The implicit message was clear: "Anthropic is throttling developers, we're not."

This is a familiar playbook: use free to grab market share, then monetize later. But it creates enormous competitive pressure on Anthropic.

The question is: is free sustainable? Inference costs are real. GPUs are real. Electricity is real. A complex AI request consumes as much energy as thousands of Google searches. Who pays for that?

Answer: for now, OpenAI pays, from venture capital, to burn the competition.

Long term, the entire AI industry has to find a sustainable model. And developers will have to learn to live with real costs — sooner or later.

The Mindset Problem for Developers

This is the part I find most concerning.

When companies push AI adoption — distribute tools, encourage usage, measure productivity — end users (developers) typically don't see the bill. They only see: "Great tool, use it more."

But AI costs aren't linear with value created.

A developer using Claude Code 8 hours a day, running every task through AI, not filtering what truly needs it → might burn 5x more tokens than someone who's deliberate.

Output? Not necessarily 5x better.

I call this "AI Junk Food": high consumption, productive-feeling, but mostly empty calories. Ask AI to do things you could do yourself in 2 minutes. Copy-paste answers without reading. Regenerate instead of thinking.

Knowing how to use AI doesn't mean using as much AI as possible. Like knowing how to use Google doesn't mean Googling everything.

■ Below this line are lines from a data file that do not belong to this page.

-- ==== Sys2Proof/Tests/Slice0.lean ====
section
/-! SUPPORT. Tests: ill-formed instructions that each check refuses; words written out from the spec's encodings and worked
examples; single steps of the spec's worked examples; and for every statement with hypotheses a state and operands that
meet them. -/

set_option Elab.async false

namespace Sys2Proof.Tests

open Sys2Proof.Machine

/-! ### Well-formedness: one ill-formed term per check -/

/-- A modifier word with nothing set. -/
def mod0 : VMod := { imm11 := 0, rq := { rq := false, mode := .rne }, sat := .none }

theorem test_wf_cmp_ord : (Instr.cmp .sa (some 1) (.reg 1) (.reg 2) .i32 .ord).wellFormed = false := rfl
theorem test_wf_fcmp_ltu : (Instr.fcmp .sa (some 1) (.reg 1) (.reg 2) .f32 .ltu).wellFormed = false := rfl
theorem test_wf_fcvt_same : (Instr.fcvt .sa (some 1) (.reg 1) (.flt .f32) (.flt .f32)
    { rq := false, mode := .rne }).wellFormed = false := rfl
theorem test_wf_fcvt_ints : (Instr.fcvt .sa (some 1) (.reg 1) (.int .i32) (.int .i64)
    { rq := false, mode := .rne }).wellFormed = false := rfl
theorem test_wf_mod_on_vb : (Instr.vadd .vb (some 1) (.reg 1) (.reg 2) 0 (.int .i32) (some mod0)).wellFormed = false := rfl
theorem test_wf_round_on_int : (Instr.vadd .va (some 1) (.reg 1) (.reg 2) 0 (.int .i32)
    (some { mod0 with rq := { rq := true, mode := .rne } })).wellFormed = false := rfl
theorem test_wf_sat_on_float : (Instr.vadd .va (some 1) (.reg 1) (.reg 2) 0 (.flt .f32)
    (some { mod0 with sat := .sat })).wellFormed = false := rfl
theorem test_wf_satu_on_vneg : (Instr.vneg .va (some 1) (.reg 1) 0 (.int .i32)
    (some { mod0 with sat := .satu })).wellFormed = false := rfl
theorem test_wf_imm_on_vadd : (Instr.vadd .va (some 1) (.reg 1) (.reg 2) 0 (.int .i32)
    (some { mod0 with imm11 := 1 })).wellFormed = false := rfl
theorem test_wf_vcmp_un_int : (Instr.vcmp .va (some 1) (.reg 1) (.reg 2) .un (.int .i32) none).wellFormed = false := rfl
theorem test_wf_vcmp_ltu_float : (Instr.vcmp .va (some 1) (.reg 1) (.reg 2) .ltu (.flt .f32) none).wellFormed = false := rfl
theorem test_wf_vdot4_i8 : (Instr.vdot4 .va (some 1) (.reg 1) (.reg 2) 0 .i8 none).wellFormed = false := rfl
theorem test_wf_vcvt_same : (Instr.vcvt .va (some 1) (.reg 1) (.int .i32) { rq := false, mode := .rne } 0 (.int .i32)
    none).wellFormed = false := rfl
theorem test_wf_bfp_width : (Instr.vbfpk .va (some 1) (.reg 1) 0 { rq := false, mode := .rne } 0 .f32 none).wellFormed =
    false := rfl
theorem test_wf_punpk_nw : (Instr.punpk .va .p8 true (.reg 1) none).wellFormed = false := rfl
theorem test_wf_vrcp_f64 : (Instr.vrcp (some 1) (.reg 1) 0 .f64).wellFormed = false := rfl
theorem test_wf_vsrch_i8 : (Instr.vsrch (some 1) (.reg 1) (.reg 2) 0 (.int .i8)).wellFormed = false := rfl
theorem test_wf_mcall_reserved : (Instr.mcall 0 63 0 false .ones .none).wellFormed = false := rfl
theorem test_wf_muld_builtin : (Instr.muld 63 (.reg 1) .none).wellFormed = false := rfl
theorem test_wf_sc_scope : (Instr.aadd (some 1) (.reg 1) (.src (.reg 2)) true 0).wellFormed = false := rfl
theorem test_wf_add : (Instr.add .sa (some 1) (.reg 1) (.reg 2) .i32 .sat).wellFormed = true := rfl

/-! ### Decoding: words of the worked examples and words written out field by field -/

/-- The worked run of R145 (spec/07). -/
theorem test_decode_loop_run :
    decodeOne [0x40400000, 0xDC500040] = some (.loop (.reg 5) { lo := 4, ext := none }) ∧
    decodeOne [0x80400000, 0x00700017] = some (.addImm .sa (some 7) { lo := 1, ext := none } .i64) := by decide +kernel
/-- FADD (R137): OPC 0x20, DST 3, SRCA 1, SRCB 2, FMT 0b110. -/
theorem test_decode_fadd : decodeOne [0x80400000, 0b100000_000011_000001_000010_0_0_00_0_110] =
    some (.fadd .sa (some 3) (.reg 1) (.reg 2) .f32 { rq := false, mode := .rne }) := by decide +kernel
/-- The worked run of R175 (spec/08). -/
theorem test_decode_vcmp : decodeOne [0x20400000, 0x48304352] =
    some (.vcmp .va (some 3) (.reg 1) (.reg 3) .ge (.int .i32) none) := by decide +kernel
theorem test_decode_vcompr_pcnt : (decodeBundle 0x30400000 [0x7C404032, 0xB050C002]).map (·.syls) = some [
    (.va, .ok (.vcompr .va (some 4) (.reg 1) 3 (.int .i32) none)),
    (.vb, .ok (.pcnt .vb (some 5) 3 0 .i32 none))] := rfl
/-- The program of spec/17. -/
theorem test_decode_quicksort :
    decodeOne [0x80400000, 0x7134B823] = some (.cmp .sa (some 19) (.reg 18) .zero .i64 .lt) ∧
    decodeOne [0x04400000, 0x1CA6CF60] = some (.ldg 10 (.reg 27) 15 6 false false) ∧
    decodeOne [0x10400000, 0xF4B28062] = some (.vsort (some 11) (.reg 10) 6 (.int .i32)) := by decide +kernel
/-- The worked examples of spec/09 and spec/19. -/
theorem test_decode_mcall : decodeOne [0x08400000, 0x01004EC0] = some (.mcall 0 64 0 true .ones .none) := by decide +kernel
theorem test_decode_mchk : decodeOne [0x08400000, 0x14000000] = some (.mchk 0 .none) := by decide +kernel
theorem test_decode_std :
    decodeOne [0x04400000, 0x2EABC000] = some (.std (.reg 42) (.reg 47) { lo := 0, ext := none } false) := by decide +kernel
/-- The worked run of R220 (spec/10). -/
theorem test_decode_probe_wldd :
    decodeOne [0x01400000, 0x00B28060] = some (.probe 11 (.reg 10) { lo := 6, ext := none }) ∧
    decodeOne [0x02400000, 0x0CC2C104] = some (.wldd 12 (.reg 11) { lo := 2, ext := none } true false) := by decide +kernel
/-- The worked run of R239 (spec/11). -/
theorem test_decode_copies :
    decodeOne [0x00C00000, 0x01454110] = some (.cpy (some 20) (.reg 21) 1 false true) ∧
    decodeOne [0x00C00000, 0x09753900] = some (.ctest (some 23) (.reg 20) .one) ∧
    decodeOne [0x00C00000, 0x05653B00] = some (.cwait (some 22) (.reg 20) .ones) := by decide +kernel
/-- The program of spec/16. -/
theorem test_decode_rflag :
    decodeOne [0x00C00000, 0x1401C8A0] = some (.rflag (.reg 7) (.src (.reg 8)) true true) := by decide +kernel
/-- The worked run of R265 (spec/12): LS, TG and EN in one bundle. -/
theorem test_decode_atomic_bundle :
    (decodeBundle 0x05C00000 [0x0C910000, 0x00B28060, 0x6051B903]).map (·.syls) = some [
      (.ls, .ok (.ldd 9 (.reg 4) { lo := 0, ext := none } false false)),
      (.tg, .ok (.probe 11 (.reg 10) { lo := 6, ext := none })),
      (.en, .ok (.aadd (some 5) (.reg 6) (.src .one) false 3))] := rfl
/-- The bundle of spec/06: an extended immediate. -/
theorem test_decode_bundle : (decodeBundle 0xA4410001 [0x00323457, 0x00414626, 0x0C711004]).map (·.syls) = some [
    (.sa, .ok (.addImm .sa (some 3) { lo := 0x2345, ext := some 1 } .i64)),
    (.va, .ok (.vadd .va (some 4) (.reg 5) (.reg 6) 2 (.flt .f32) none)),
    (.ls, .ok (.ldd 7 (.reg 4) { lo := 0x20, ext := none } true false))] := rfl
/-- QPOP (R248): OPC 0x2B, DST 4, SRCA 5; PHEND: OPC 0x30; TIDR (R223): OPC 0x0D, DST 3, SRCA 1, index 2. -/
theorem test_decode_qpop :
    decodeOne [0x00C00000, 0b101011_000100_000101_000000_0000_0_000] = some (.qpop (some 4) (.reg 5)) := by decide +kernel
theorem test_decode_phend : decodeOne [0x00C00000, 0b110000_000000_000000_000000_0000_0_000] = some .phend := by decide +kernel
theorem test_decode_tidr :
    decodeOne [0x00C00000, 0b001101_000011_000001_000010_0000_0_000] = some (.tidr (some 3) (.reg 1) 2) := by decide +kernel
/-- A no-operation bundle, and a header that breaks R98: XT names a slot that is not there. -/
theorem test_decode_nop : decodeOne [0x00400000] = some (.nopBundle true) := by decide +kernel
theorem test_decode_bad_header : decodeBundle 0x80420001 [0x00700017] = none := by decide +kernel
/-- OPC 0x3F of SA is no instruction (R118): the decoder refuses it by name. -/
theorem test_decode_illegal : (decodeBundle 0x80400000 [0xFC000000]).map (·.syls) = some [(.sa, .error .illegalOpcode)] := rfl

/-! ### Single steps of the spec's worked examples -/

/-- A Running member context of die 0, core 0, with every v register and tile. -/
def base : State := { State.reset with
  cx := { Ctx.idle with st := .running, cap := 48, tiles := 0xFF, budget := 4096, ctl := { Ctl.zero with wdog := 4096 } } }
/-- The same with registers s1 and s2. -/
def with2 (x y : Dword) : State := { base with cx := { base.cx with s := (base.cx.s.set 1 x).set 2 y } }
/-- The next state of an outcome. -/
def next (o : Host.Outcome State Fault Refusal) : State := match o with | .next t => t | _ => State.reset

/-- The worked examples after R135 (spec/07). -/
theorem test_add_sat : (next (exec (.add .sa (some 3) (.reg 1) (.reg 2) .i32 .sat) (with2 0x7FFFFFF0 0x20))).cx.s.get 3 =
    0x7FFFFFFF := by decide +kernel
theorem test_add : (next (exec (.add .sa (some 3) (.reg 1) (.reg 2) .i32 .none) (with2 0x7FFFFFF0 0x20))).cx.s.get 3 =
    0xFFFFFFFF80000010 := by decide +kernel
theorem test_div_zero : (next (exec (.div (some 3) (.reg 1) .zero .i64) (with2 100 0))).cx.s.get 3 =
    0xFFFFFFFFFFFFFFFF := by decide +kernel
theorem test_mulhu : (next (exec (.mulhu .sa (some 3) (.reg 1) (.reg 2) .i64) (with2 0xFFFFFFFFFFFFFFFF 2))).cx.s.get 3 =
    1 := by decide +kernel
theorem test_sra : (next (exec (.sra .sa (some 3) (.reg 1) (.reg 2) .i16) (with2 0x8000 20))).cx.s.get 3 =
    0xFFFFFFFFFFFFFFFF := by decide +kernel
theorem test_bfx : (next (exec (.bfx .sa (some 3) (.reg 1) (.reg 2)) (with2 0xABCD1234 0x0C08))).cx.s.get 3 =
    0xD12 := by decide +kernel
/-- R141, R349: a mismatch traps with both values, and the bundle's address in ctl.tpc. -/
theorem test_schk_trap :
    let s := with2 1 2
    let t := (next (exec (.schk .sa (.reg 1) (.reg 2))
      { s with cx := { s.cx with pc := 0x40, ctl := { s.cx.ctl with tvec := 0x1000 } } })).cx
    t.level = 1 ∧ t.pc = 0x1000 ∧ t.ctl.tcause = 11 ∧ t.ctl.tpc = 0x40 ∧ t.ctl.tinfo0 = 1 ∧ t.ctl.tinfo1 = 2 := by
  decide +kernel
/-- The bundle of spec/06, run by a step: s3 and s7, the latches and the granule as the example gives them. -/
def bundleRun : State :=
  let s := { base with cx := { base.cx with s := (base.cx.s.set 3 0x10).set 4 0x03F80000 } }
  next (step ((s.wr (spKey 0 0 0x100) 8 0x99).placeWords [0xA4410001, 0x00323457, 0x00414626, 0x0C711004]))
theorem test_bundle_step : bundleRun.cx.s.get 3 = 0x12355 ∧ bundleRun.cx.s.get 7 = 0x99 ∧ bundleRun.cx.pc = 16 ∧
    bundleRun.full (spKey 0 0 0x100 / 16) = true := by decide +kernel
/-- The placing of a table word: the very next step runs it (ADD of R129 on registers of zero). -/
theorem test_fetch_word : (next (step (State.reset.withFetchWord 32 0x00000003))).cx.pc = 8 := by decide +kernel
/-- The first word of R394's sequence of columns, and the code of a word with bit 0 set: SYN 3, PAR set. -/
theorem test_code : eccColumns.take 7 = [3, 5, 6, 7, 9, 10, 11] ∧ freshCode 1 = 0x203 := by decide +kernel
/-- FIPS 180-4's example of one block: the digest of "abc", whose first byte is the lowest. -/
theorem test_sha384_abc : (leBytes 48 (sha384 [0x61, 0x62, 0x63]).toNat).map BitVec.toNat =
    [0xcb, 0x00, 0x75, 0x3f, 0x45, 0xa3, 0x5e, 0x8b, 0xb5, 0xa0, 0x3d, 0x69, 0x9a, 0xc6, 0x50, 0x07,
     0x27, 0x2c, 0x32, 0xab, 0x0e, 0xde, 0xd1, 0x63, 0x1a, 0x8b, 0x60, 0x5a, 0x43, 0xff, 0x5b, 0xed,
     0x80, 0x86, 0x07, 0x2b, 0xa1, 0xe7, 0xcc, 0x23, 0x58, 0xba, 0xec, 0xa1, 0x34, 0xc8, 0x25, 0xa7] := by decide +kernel

/-! ### Witnesses: states and operands that meet the hypotheses of the statements -/

/-- `base` with s0 to s7, and the latch b0 valid. -/
def regs (l : List Dword) : State :=
  { base with cx := { base.cx with
      s := Vector.ofFn fun i => l.getD i.val 0
      b := base.cx.b.set 0 (some 0) } }
/-- In an exchange superstep. -/
def exch (s : State) : State := { s with hy := { s.hy with phc := 1 } }
/-- Die 0 changed. -/
def die0 (s : State) (f : Die → Die) : State := { s with dies := s.dies.set 0 (f Die.reset) }
/-- The byte address of own scratchpad offset `o` through LS (R180, R207). -/
def own (o : Nat) : Dword := BitVec.ofNat 64 (0x3F80000 + o)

Questions Developers Should Start Asking

As AI becomes a daily tool, developers need to develop something new: cost intuition.

Is this task worth using AI for?

Writing boilerplate CRUD? Yes. Generating test cases? Yes. Having AI explain a 1,000-line legacy file you urgently need to understand? Yes.

But debugging a typo? Looking at it yourself is faster. Formatting code? Prettier handles it. Asking AI something you already know the answer to? Waste.

Does this context actually need to be here?

Many developers habit-paste their entire codebase into context "just to be safe." But AI doesn't need to read the whole project to answer a question about one function. Trim context = fewer tokens = lower cost = faster response.

What tool fits this task?

Claude Opus for architectural discussions, complex analysis. Haiku for quick lookups, simple boilerplate. Using Opus for everything is like driving a truck to the grocery store.

The Future: AI as Utility, Not Magic

I'm convinced of one thing: AI will become a utility like electricity, water, and internet.

Meaning: it has a price. It has a bill. There are tiers. Costs vary with usage. Sometimes services get cut when bills go unpaid.

And just like electricity: you don't turn off the lights to save money and sit in the dark — you learn to use electricity efficiently. LED bulbs instead of incandescent. Turning off things you don't need.

The next generation of developers will need to know:

-Estimate token cost of workflows they design
-Know when to cache responses, when to re-call
-Know which prompts are expensive, which are efficient
-Know when to use AI, when to use conventional tools

Not to become AI accountants — but because people who understand cost make better decisions.

The Ending

After the Google Chat thread about tokens, our team did a few things:

Deleted .claude/commands/ — 20 files, 1,794 duplicate lines being loaded into every session.

Optimized CLAUDE.md — removed heavy @import statements that weren't necessary.

Result: ~30–40% reduction in tokens per session.

Not because anyone demanded it. But because once you understand what's happening, you naturally want to do it right.

That's the lesson I want to pass on: AI will be part of everyday life — but like every powerful tool, it demands you understand the mechanics underneath, not just stare at the output.

Tokens aren't just numbers. Tokens are money. Money is a resource. Resources need to be used with intention.

Being good at using AI = doing more with less, not using more and hoping for more.